Last fall, members of the Rocky Mount Community Theater began performing Origin of the Dream, a production based on Miller’s research. The show, which includes singing and recitations of King’s speech and Hughes’ poetry, will eventually accompany a fixed historical exhibit in Rocky Mount, Miller said.
“To see this project take on such life, vibrancy and accessibility was really, really inspiring,” Miller said. “That was the world that King was inhabiting and that Hughes was inspiring, so seeing it come full circle is very appropriate and unique.”
Living History
Visitors to NC State’s James B. Hunt Jr. Library will soon be able to immerse themselves in another landmark address from King’s canon of sermons and speeches.

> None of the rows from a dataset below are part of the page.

/-! ### `Hw.updCal` -/

@[simp] theorem Hw.updCal_regs (h : Hw) (g : CalSt → CalSt) : (h.updCal g).regs = h.regs := rfl
@[simp] theorem Hw.updCal_mem (h : Hw) (g : CalSt → CalSt) : (h.updCal g).mem = h.mem := rfl
@[simp] theorem Hw.updCal_bus (h : Hw) (g : CalSt → CalSt) : (h.updCal g).bus = h.bus := rfl
@[simp] theorem Hw.updCal_cores (h : Hw) (g : CalSt → CalSt) : (h.updCal g).cores = h.cores := rfl
@[simp] theorem Hw.updCal_cfg (h : Hw) (g : CalSt → CalSt) : (h.updCal g).cfg = h.cfg := rfl
@[simp] theorem Hw.updCal_hosts (h : Hw) (g : CalSt → CalSt) : (h.updCal g).hosts = h.hosts := rfl
@[simp] theorem Hw.updCal_semSince (h : Hw) (g : CalSt → CalSt) : (h.updCal g).semSince = h.semSince := rfl
@[simp] theorem Hw.updCal_balls (h : Hw) (g : CalSt → CalSt) : (h.updCal g).balls = h.balls := rfl
@[simp] theorem Hw.updCal_alm (h : Hw) (g : CalSt → CalSt) : (h.updCal g).alm = h.alm := rfl
@[simp] theorem Hw.updCal_hlt (h : Hw) (g : CalSt → CalSt) : (h.updCal g).hlt = h.hlt := rfl
@[simp] theorem Hw.updCal_spn (h : Hw) (g : CalSt → CalSt) : (h.updCal g).spn = h.spn := rfl
@[simp] theorem Hw.updCal_smu (h : Hw) (g : CalSt → CalSt) : (h.updCal g).smu = h.smu := rfl
@[simp] theorem Hw.updCal_dma (h : Hw) (g : CalSt → CalSt) : (h.updCal g).dma = h.dma := rfl
@[simp] theorem Hw.updCal_mbx (h : Hw) (g : CalSt → CalSt) : (h.updCal g).mbx = h.mbx := rfl
@[simp] theorem Hw.updCal_fifos (h : Hw) (g : CalSt → CalSt) : (h.updCal g).fifos = h.fifos := rfl
@[simp] theorem Hw.updCal_freeCtr (h : Hw) (g : CalSt → CalSt) : (h.updCal g).freeCtr = h.freeCtr := rfl
@[simp] theorem Hw.updCal_cal (h : Hw) (g : CalSt → CalSt) : (h.updCal g).cal = g h.cal := rfl
@[simp] theorem Hw.updCal_flash (h : Hw) (g : CalSt → CalSt) : (h.updCal g).flash = h.flash := rfl
@[simp] theorem Hw.updCal_pwr (h : Hw) (g : CalSt → CalSt) : (h.updCal g).pwr = h.pwr := rfl
@[simp] theorem Hw.updCal_rsv (h : Hw) (g : CalSt → CalSt) : (h.updCal g).rsv = h.rsv := rfl
@[simp] theorem Hw.updCal_eqx (h : Hw) (g : CalSt → CalSt) : (h.updCal g).eqx = h.eqx := rfl
@[simp] theorem Hw.updCal_lth (h : Hw) (g : CalSt → CalSt) : (h.updCal g).lth = h.lth := rfl
@[simp] theorem Hw.updCal_axl (h : Hw) (g : CalSt → CalSt) : (h.updCal g).axl = h.axl := rfl
@[simp] theorem Hw.updCal_rad (h : Hw) (g : CalSt → CalSt) : (h.updCal g).rad = h.rad := rfl
@[simp] theorem Hw.updCal_stp (h : Hw) (g : CalSt → CalSt) : (h.updCal g).stp = h.stp := rfl
@[simp] theorem Hw.updCal_ports (h : Hw) (g : CalSt → CalSt) : (h.updCal g).ports = h.ports := rfl
@[simp] theorem Hw.updCal_gns (h : Hw) (g : CalSt → CalSt) : (h.updCal g).gns = h.gns := rfl
@[simp] theorem Hw.updCal_eth (h : Hw) (g : CalSt → CalSt) : (h.updCal g).eth = h.eth := rfl
@[simp] theorem Hw.updCal_mtx (h : Hw) (g : CalSt → CalSt) : (h.updCal g).mtx = h.mtx := rfl
@[simp] theorem Hw.updCal_obs (h : Hw) (g : CalSt → CalSt) : (h.updCal g).obs = h.obs := rfl
@[simp] theorem Hw.updCal_fix (h : Hw) (g : CalSt → CalSt) : (h.updCal g).fix = h.fix := rfl
@[simp] theorem Hw.updCal_sp (h : Hw) (g : CalSt → CalSt) : (h.updCal g).sp = h.sp := rfl
@[simp] theorem Hw.updCal_brl (h : Hw) (g : CalSt → CalSt) : (h.updCal g).brl = h.brl := rfl
@[simp] theorem Hw.updCal_upd (h : Hw) (g : CalSt → CalSt) : (h.updCal g).upd = h.upd := rfl
@[simp] theorem Hw.updCal_mtr (h : Hw) (g : CalSt → CalSt) : (h.updCal g).mtr = h.mtr := rfl
@[simp] theorem Hw.updCal_reg (h : Hw) (g : CalSt → CalSt) (j : Nat) : (h.updCal g).reg j = h.reg j := rfl
@[simp] theorem Hw.updCal_f (h : Hw) (g : CalSt → CalSt) (j : Nat) (l : Fld) : (h.updCal g).f j l = h.f j l := rfl
@[simp] theorem Hw.updCal_flag (h : Hw) (g : CalSt → CalSt) (j : Nat) (l : Fld) : (h.updCal g).flag j l = h.flag j l := rfl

First delivered days after the start of the Greensboro sit-ins at Durham’s White Rock Baptist Church, King’s 1960 speech, “A Creative Protest,” marked the first time he called for direct nonviolent action. No recordings exist of the address, also known as the “Fill Up the Jails” speech. However, a team of researchers led by professor of communication Vicki Gallagher has created an experience that attempts to replicate the original event.
Combining archival photos with audio and video recordings from a staged re-creation of the speech, Gallagher’s team built an audio model and visual exhibition fit for Hunt Library’s Teaching and Visualization Lab.
“Visitors will be able to stand, sit, and move around in an architecturally accurate digital recreation of the old White Rock Baptist Church sanctuary,” said Gallagher, an expert on the rhetoric of civil rights leaders such as King, and on commemoration and commemorative sites. “They’ll be immersed in King’s speech, experiencing it just as a child in the church balcony or an elderly woman in the front row did, yet simultaneously situated in the current historical moment.”
The three-phase Virtual MLK Project started with staging a re-creation of King’s speech at the rebuilt White Rock Baptist. On June 8, 2014, a congregation of more than 250 people — including several members who witnessed the original speech — engaged in a call and response with voice actor Marvin Blanks as he delivered King’s words from the pulpit. Gallagher said the entire service was recorded on audio and video from multiple locations; the team also recorded Blanks in the studio, augmenting the live recording that includes the audience’s feedback.
Heavy media coverage of the re-creation event carried news of the vMLK project across the nation, as local outlets, the Associated Press and Slate all picked up the story. And since the project’s website launched in 2015, thousands of visitors have accessed audio and video recordings, an historical overview and curricula materials that are housed online.
The final phase of the project, currently under development, calls for a 270-degree digitally rendered visual model of the original White Rock Baptist Church. The model, which incorporates thoroughly researched audio and visual elements, will give viewers an opportunity to experience the speech from multiple perspectives, Gallagher said.
“The project will enact a story of this critical speech beyond the speech text, letting audiences learn what different receptions of the speech may occur, and the impact of these receptions on social and civic transformation,” Gallagher said.
When it’s complete in 2017, the fully rendered and fully integrated Virtual MLK model will have a built-in audience: the more than 1,000 NC State students who take public speaking courses each year. Other target audiences include communication and history scholars, church congregations and religious groups, North Carolina citizens and librarians. Since its inception, the project has received funding and support from the North Carolina Humanities Council, the College of Humanities and Social Sciences Research Awards program, NC State’s Department of Communication and NCSU Libraries.
This August, Gallagher’s team plans to showcase portions of the experience during a weekend event highlighting several of NC State’s civil rights-related digital humanities projects, including Miller’s research, the kingsfirstdream.com website and a documentary he’s co-producing, Origin of the Dream.